AIM OF THE TASK:
Look below for the line holding "theorem ppFetch_lower (h" and the line holding "ppBits p bytes". Transcribe exactly those lines and all lines between them, nothing more.

MATERIAL PROVIDED:
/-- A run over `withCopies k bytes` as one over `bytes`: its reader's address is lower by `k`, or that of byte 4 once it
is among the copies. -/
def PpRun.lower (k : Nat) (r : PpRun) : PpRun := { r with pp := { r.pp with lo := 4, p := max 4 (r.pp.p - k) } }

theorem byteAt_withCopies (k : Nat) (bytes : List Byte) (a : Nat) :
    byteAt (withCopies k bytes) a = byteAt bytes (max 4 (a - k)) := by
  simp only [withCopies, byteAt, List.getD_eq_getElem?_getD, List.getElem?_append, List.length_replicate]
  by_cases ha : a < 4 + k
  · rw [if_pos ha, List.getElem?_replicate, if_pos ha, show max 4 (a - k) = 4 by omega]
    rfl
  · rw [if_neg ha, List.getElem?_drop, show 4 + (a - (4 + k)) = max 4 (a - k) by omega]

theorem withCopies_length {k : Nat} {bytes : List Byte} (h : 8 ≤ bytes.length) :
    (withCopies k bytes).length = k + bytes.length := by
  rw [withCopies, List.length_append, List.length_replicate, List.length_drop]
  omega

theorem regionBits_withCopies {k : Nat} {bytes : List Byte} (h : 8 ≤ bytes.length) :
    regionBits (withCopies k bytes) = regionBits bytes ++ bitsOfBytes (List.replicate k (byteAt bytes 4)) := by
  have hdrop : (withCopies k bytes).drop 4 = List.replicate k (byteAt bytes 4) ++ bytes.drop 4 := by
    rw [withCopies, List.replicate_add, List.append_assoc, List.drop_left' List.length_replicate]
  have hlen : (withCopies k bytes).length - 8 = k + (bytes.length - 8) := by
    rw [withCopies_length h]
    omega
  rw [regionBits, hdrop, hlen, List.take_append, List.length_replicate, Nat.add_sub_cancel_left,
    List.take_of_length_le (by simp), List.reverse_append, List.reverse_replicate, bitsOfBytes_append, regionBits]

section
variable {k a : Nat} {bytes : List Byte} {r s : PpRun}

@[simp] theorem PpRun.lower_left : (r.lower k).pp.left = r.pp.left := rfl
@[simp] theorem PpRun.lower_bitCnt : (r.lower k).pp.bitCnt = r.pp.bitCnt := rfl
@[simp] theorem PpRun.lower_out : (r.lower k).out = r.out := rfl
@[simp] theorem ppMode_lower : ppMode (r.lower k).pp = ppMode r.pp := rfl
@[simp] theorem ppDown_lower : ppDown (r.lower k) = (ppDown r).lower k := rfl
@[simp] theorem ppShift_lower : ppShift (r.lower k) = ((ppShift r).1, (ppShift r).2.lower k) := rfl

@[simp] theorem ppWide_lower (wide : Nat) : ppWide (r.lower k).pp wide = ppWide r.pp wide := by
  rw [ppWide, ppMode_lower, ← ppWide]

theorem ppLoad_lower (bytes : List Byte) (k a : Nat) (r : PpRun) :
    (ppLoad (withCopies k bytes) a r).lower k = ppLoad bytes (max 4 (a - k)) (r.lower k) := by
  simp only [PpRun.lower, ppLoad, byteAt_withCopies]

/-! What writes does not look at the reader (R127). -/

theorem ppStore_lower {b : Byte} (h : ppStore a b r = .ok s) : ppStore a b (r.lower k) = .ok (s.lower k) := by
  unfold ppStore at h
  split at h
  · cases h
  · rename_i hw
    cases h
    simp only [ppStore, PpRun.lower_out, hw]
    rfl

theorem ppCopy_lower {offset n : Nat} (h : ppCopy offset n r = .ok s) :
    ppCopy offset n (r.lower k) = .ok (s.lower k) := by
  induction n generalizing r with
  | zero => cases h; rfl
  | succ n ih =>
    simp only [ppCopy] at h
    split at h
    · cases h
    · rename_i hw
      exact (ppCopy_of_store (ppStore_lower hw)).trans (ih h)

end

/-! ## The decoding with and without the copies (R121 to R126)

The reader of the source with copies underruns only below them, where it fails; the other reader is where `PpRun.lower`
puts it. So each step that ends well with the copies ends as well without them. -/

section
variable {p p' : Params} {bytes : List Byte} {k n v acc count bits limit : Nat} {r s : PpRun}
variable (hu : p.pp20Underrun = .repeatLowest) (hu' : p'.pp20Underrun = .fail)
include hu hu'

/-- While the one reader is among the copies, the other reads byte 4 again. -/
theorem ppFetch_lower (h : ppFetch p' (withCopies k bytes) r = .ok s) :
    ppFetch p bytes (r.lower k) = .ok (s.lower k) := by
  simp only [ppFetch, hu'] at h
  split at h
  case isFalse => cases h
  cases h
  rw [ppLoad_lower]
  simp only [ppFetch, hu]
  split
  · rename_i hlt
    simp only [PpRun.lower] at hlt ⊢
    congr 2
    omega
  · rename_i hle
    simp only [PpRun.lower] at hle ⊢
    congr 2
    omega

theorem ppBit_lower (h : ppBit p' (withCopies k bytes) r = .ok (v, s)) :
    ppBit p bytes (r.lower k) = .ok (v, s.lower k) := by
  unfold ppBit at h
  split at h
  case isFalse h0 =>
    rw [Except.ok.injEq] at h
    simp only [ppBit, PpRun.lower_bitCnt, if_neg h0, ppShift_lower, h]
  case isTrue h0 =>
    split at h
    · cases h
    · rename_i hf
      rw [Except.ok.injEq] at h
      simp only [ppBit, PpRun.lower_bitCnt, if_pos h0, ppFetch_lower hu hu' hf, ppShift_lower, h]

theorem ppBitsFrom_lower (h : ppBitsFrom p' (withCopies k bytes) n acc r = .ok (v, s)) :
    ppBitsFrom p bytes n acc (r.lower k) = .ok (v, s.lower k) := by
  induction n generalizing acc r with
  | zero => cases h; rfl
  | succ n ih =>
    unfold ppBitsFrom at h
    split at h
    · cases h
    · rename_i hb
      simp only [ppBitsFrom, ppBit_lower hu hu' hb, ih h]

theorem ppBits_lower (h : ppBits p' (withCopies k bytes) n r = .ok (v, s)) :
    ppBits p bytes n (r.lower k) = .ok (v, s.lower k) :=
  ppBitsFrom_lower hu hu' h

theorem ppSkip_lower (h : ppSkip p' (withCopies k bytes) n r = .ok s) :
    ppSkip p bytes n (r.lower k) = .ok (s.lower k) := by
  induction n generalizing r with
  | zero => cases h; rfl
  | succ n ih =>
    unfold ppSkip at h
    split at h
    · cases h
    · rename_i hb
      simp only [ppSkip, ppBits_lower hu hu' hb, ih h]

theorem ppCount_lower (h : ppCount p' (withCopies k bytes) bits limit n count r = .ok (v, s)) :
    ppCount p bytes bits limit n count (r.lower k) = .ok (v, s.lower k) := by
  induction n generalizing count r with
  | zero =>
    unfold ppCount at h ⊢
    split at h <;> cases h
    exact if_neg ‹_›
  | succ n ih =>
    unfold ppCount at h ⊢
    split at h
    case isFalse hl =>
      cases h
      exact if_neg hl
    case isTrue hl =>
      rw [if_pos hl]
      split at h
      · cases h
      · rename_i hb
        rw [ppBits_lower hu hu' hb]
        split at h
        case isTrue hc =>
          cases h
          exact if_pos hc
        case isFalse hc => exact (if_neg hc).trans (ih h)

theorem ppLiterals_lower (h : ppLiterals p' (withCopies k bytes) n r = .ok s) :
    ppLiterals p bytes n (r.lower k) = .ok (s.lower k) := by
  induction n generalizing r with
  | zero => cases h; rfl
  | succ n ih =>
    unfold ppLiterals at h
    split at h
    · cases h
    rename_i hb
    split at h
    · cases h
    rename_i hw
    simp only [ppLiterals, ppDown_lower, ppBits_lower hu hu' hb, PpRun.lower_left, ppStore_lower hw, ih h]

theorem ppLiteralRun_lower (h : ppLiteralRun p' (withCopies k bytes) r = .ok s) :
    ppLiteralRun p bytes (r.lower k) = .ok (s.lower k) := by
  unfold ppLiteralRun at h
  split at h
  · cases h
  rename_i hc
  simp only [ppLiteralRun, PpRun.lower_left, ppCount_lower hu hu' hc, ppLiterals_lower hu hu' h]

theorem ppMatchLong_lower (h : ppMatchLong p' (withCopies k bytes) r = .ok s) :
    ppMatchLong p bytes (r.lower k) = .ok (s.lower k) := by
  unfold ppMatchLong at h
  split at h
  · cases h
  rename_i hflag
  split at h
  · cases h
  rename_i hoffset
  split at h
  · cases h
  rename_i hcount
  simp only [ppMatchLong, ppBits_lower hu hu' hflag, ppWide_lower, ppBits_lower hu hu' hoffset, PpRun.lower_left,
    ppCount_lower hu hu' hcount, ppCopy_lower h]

EXERCISE OUTPUT:
theorem ppFetch_lower (h : ppFetch p' (withCopies k bytes) r = .ok s) :
    ppFetch p bytes (r.lower k) = .ok (s.lower k) := by
  simp only [ppFetch, hu'] at h
  split at h
  case isFalse => cases h
  cases h
  rw [ppLoad_lower]
  simp only [ppFetch, hu]
  split
  · rename_i hlt
    simp only [PpRun.lower] at hlt ⊢
    congr 2
    omega
  · rename_i hle
    simp only [PpRun.lower] at hle ⊢
    congr 2
    omega

theorem ppBit_lower (h : ppBit p' (withCopies k bytes) r = .ok (v, s)) :
    ppBit p bytes (r.lower k) = .ok (v, s.lower k) := by
  unfold ppBit at h
  split at h
  case isFalse h0 =>
    rw [Except.ok.injEq] at h
    simp only [ppBit, PpRun.lower_bitCnt, if_neg h0, ppShift_lower, h]
  case isTrue h0 =>
    split at h
    · cases h
    · rename_i hf
      rw [Except.ok.injEq] at h
      simp only [ppBit, PpRun.lower_bitCnt, if_pos h0, ppFetch_lower hu hu' hf, ppShift_lower, h]

theorem ppBitsFrom_lower (h : ppBitsFrom p' (withCopies k bytes) n acc r = .ok (v, s)) :
    ppBitsFrom p bytes n acc (r.lower k) = .ok (v, s.lower k) := by
  induction n generalizing acc r with
  | zero => cases h; rfl
  | succ n ih =>
    unfold ppBitsFrom at h
    split at h
    · cases h
    · rename_i hb
      simp only [ppBitsFrom, ppBit_lower hu hu' hb, ih h]

theorem ppBits_lower (h : ppBits p' (withCopies k bytes) n r = .ok (v, s)) :
    ppBits p bytes n (r.lower k) = .ok (v, s.lower k) :=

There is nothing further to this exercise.